Christiane Pontoux scite author profile

We have previously shown that regulatory CD25+CD4+ T cells are resistant to clonal deletion induced by viral superantigen in vivo. In this work we report that isolated CD25+CD4+ T cells activated in vitro by anti-CD3 Ab are resistant to Fas-induced apoptosis, in contrast to their CD25−CD4+ counterparts. Resistance of CD25+CD4+ T cells to Fas-dependent activation-induced cell death is not linked to their inability to produce IL-2 or to their ability to produce IL-10. The sensitivity of both populations to Fas-induced apoptosis can be modulated in vitro by changing the CD25+CD4+:CD25−CD4+ T cell ratio. The sensitivity of CD25−CD4+ T cells to apoptosis can be reduced, while the sensitivity of CD25+CD4+ T cells can be enhanced.
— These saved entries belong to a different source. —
-- ==== Sys2Proof/Tests/Slice0.lean ====
section
/-!
SUPPORT. Tests. The expected results come from spec/95_test_vectors.md (V<n>.<m>) or from the encodings of spec/30_encoding.md.
The second half shows, for each statement with hypotheses, a concrete state and operands that meet all of them.
-/

namespace Sys2Proof.Tests

open Sys2Proof Sys2Proof.Machine

set_option Elab.async false

/-! ### Helpers -/

/-- A core just out of reset with these bytes in IN and room for `cap` bytes in each buffer. -/
def loadCap (cap : Nat) (bs : List Byte) (s : State) : State :=
  { s with
    inp := ⟨bs.zipIdx.map (fun x => (x.2, x.1)), 0⟩, inLen := BitVec.ofNat 32 bs.length, inCap := cap, outCap := cap }

/-- The same with 128 bytes of room. -/
def load (bs : List Byte) : State := loadCap 128 bs State.reset

/-- The state an outcome gives. -/
def nextOf (o : Host.Outcome State Fault Refusal) : State :=
  match o with
  | .next t => t
  | _ => State.reset

/-- The outcome is a next state. -/
def isNext (o : Host.Outcome State Fault Refusal) : Bool :=
  match o with
  | .next _ => true
  | _ => false

theorem eq_nextOf {o : Host.Outcome State Fault Refusal} (h : isNext o = true) : o = .next (nextOf o) := by
  cases o with
  | next t => rfl
  | fault x => simp [isNext] at h
  | refused x => simp [isNext] at h

/-- The state after the commands, one after the other. -/
def after (is : List Instr) (s : State) : State := nextOf (execAll is s)

/-- The value of a computation. -/
def got {ε α : Type} [Inhabited α] (x : Except ε α) : α :=
  match x with
  | .ok a => a
  | .error _ => default

/-- The computation has a value. -/
def isOk {ε α : Type} (x : Except ε α) : Bool :=
  match x with
  | .ok _ => true
  | .error _ => false

theorem eq_got {ε α : Type} [Inhabited α] {x : Except ε α} (h : isOk x = true) : x = .ok (got x) := by
  cases x with
  | ok a => rfl
  | error e => simp [isOk] at h

/-- The computation raises the fault `x`. -/
def raises {α : Type} (x : HwFault) (r : Except Stop α) : Bool :=
  match r with
  | .error (.raise y) => decide (x = y)
  | _ => false

theorem exec_raises {i : Instr} {s : State} {x : HwFault}
    (h : (operational i && !s.status.busy && !s.status.err && prerequisite i s &&
      raises x (runAll ((phasesOf i).map phaseFn) s.env s.dp)) = true) : exec i s = .next (faultEntry x s) := by
  simp only [Bool.and_eq_true, Bool.not_eq_true'] at h
  obtain ⟨⟨⟨⟨ho, hb⟩, he⟩, hp⟩, hr⟩ := h
  refine exec_of_raise ho ⟨hb, he⟩ hp ?_
  cases hx : runAll ((phasesOf i).map phaseFn) s.env s.dp with
  | ok d => simp [hx, raises] at hr
  | error y =>
    cases y with
    | raise y => simp only [hx, raises, decide_eq_true_eq] at hr; rw [hr]
    | stuck y => simp [hx, raises] at hr

/-- What a host that polls sees: STATUS, ERRCODE, OUT_LEN. -/
def seen (o : Host.Outcome State Fault Refusal) : Nat × Nat × Nat :=
  ((nextOf o).status.toWord.toNat, (nextOf o).errcode.toNat, (nextOf o).outLen.toNat)
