/-- Atomic prefix (07 R198). -/
structure AtomPfx where
  vb : Nat
  aop : Nat
  acq : Bool
  rel : Bool
  scope : Nat
  pol : Nat
  w64 : Bool
  scr : Bool
  deriving DecidableEq, Repr

/-- Arithmetic prefix (07 R199). -/
structure ArithPfx where
  rnd : Nat
  pk : Nat
  uns : Bool
  hi : Bool
  sh : Nat
  deriving DecidableEq, Repr

/-- A resident skein: core, crew slot on the core, skeinid. -/
structure Ref where
  core : Nat
  slot : Nat
  sid : Nat
  deriving DecidableEq, Repr

/-- An atomic operation with its operands (10 R287): code AOP, width, data and comparand. -/
structure AtomOp where
  aop : Nat
  w64 : Bool
  data : Word64
  cmp : Word64
  deriving DecidableEq, Repr

/-- A PVL message: the header of R428 and its payload. -/
structure PvlMsg where
  magic : Nat
  version : Nat
  type : Nat
  setid : Nat
  src : Nat
  dst : Nat
  ctx : Nat
  status : Nat
  seq : Nat
  addr : Word64
  len : Nat
  payload : List Byte
  deriving DecidableEq, Repr

/-- The contents of migration traffic (01 R39 to R42); the manual gives no byte layout for it (log entry 21). -/
inductive MigMsg where
  /-- another part asks this home for the page of `va` -/
  | request (va : Word64) (size : Nat)
  /-- a home answers a page request: status of R38, and the home and address to use in place -/
  | answer (va : Word64) (code home addr : Nat)
  /-- the part that asked names the frame it has taken for the page -/
  | frame (va : Word64) (frame : Nat)
  /-- a home hands the page over: new leaf fields (WEXP, MIGC, PIN, WSTAMP), latest lease end, page bytes -/
  | arrive (va : Word64) (frame wexp migc pin wstamp lease : Nat) (data : List (Nat × Byte))
  /-- the page of `va` has a new home -/
  | homeChange (va : Word64) (home addr : Nat)
  /-- a part acknowledges a home change -/
  | ack (va : Word64)
  deriving DecidableEq, Repr

/-- What a PTP message tells the port (17 R435): a Sync message with the offset it shows in ticks, or another message. -/
inductive PtpMsg where
  | sync (offset : Int)
  | other
  deriving DecidableEq, Repr

/-- What a PVL message carries beside its header when the manual gives its payload no byte layout (log entry 21). -/
inductive PvlBody where
  | plain
  | atom (op : AtomOp)
  | mig (b : MigMsg)
  deriving DecidableEq, Repr

/-- A received Ethernet frame by what the part does with it (17 R427). -/
inductive EthFrame where
  | arp (target : Nat)
  | neighbour (target : Nat)
  | echo (target : Nat) (data : List Byte)
  | pvl (udpPort : Nat) (m : PvlMsg) (b : PvlBody)
  | ptp (b : PtpMsg)
  | other
  deriving DecidableEq, Repr

/-- A copy of the firmware with the public key that signed it, its signature and its security version (18 R444). -/
structure FirmwareCopy where
  image : List Byte
  key : List Byte
  sig : List Byte
  version : Nat
  deriving DecidableEq, Repr

/-- What the power-up steps find (18 R444). -/
structure BringUp where
  fuseOk : Bool
  copyA : FirmwareCopy
  copyB : FirmwareCopy
  failedUnit : Option (Nat × Nat)
  channelsOk : Bool
  portsLinked : Nat
  deriving DecidableEq, Repr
Modulation of Fas-dependent apoptosis is associated with changes in cytokine production. However, while CD25−CD4+ T cell apoptosis is highly dependent on IL-2 (production of which is inhibited by CD25+CD4+ T cells in coculture), modulation of CD25+CD4+ T cell apoptosis is IL-2 independent. Taken together, these results suggest that CD25+CD4+ and CD25−CD4+ T cell sensitivity to Fas-dependent apoptosis is dynamically modulated during immune responses; this modulation appears to help maintain a permanent population of regulatory T cells required to control effector T cells.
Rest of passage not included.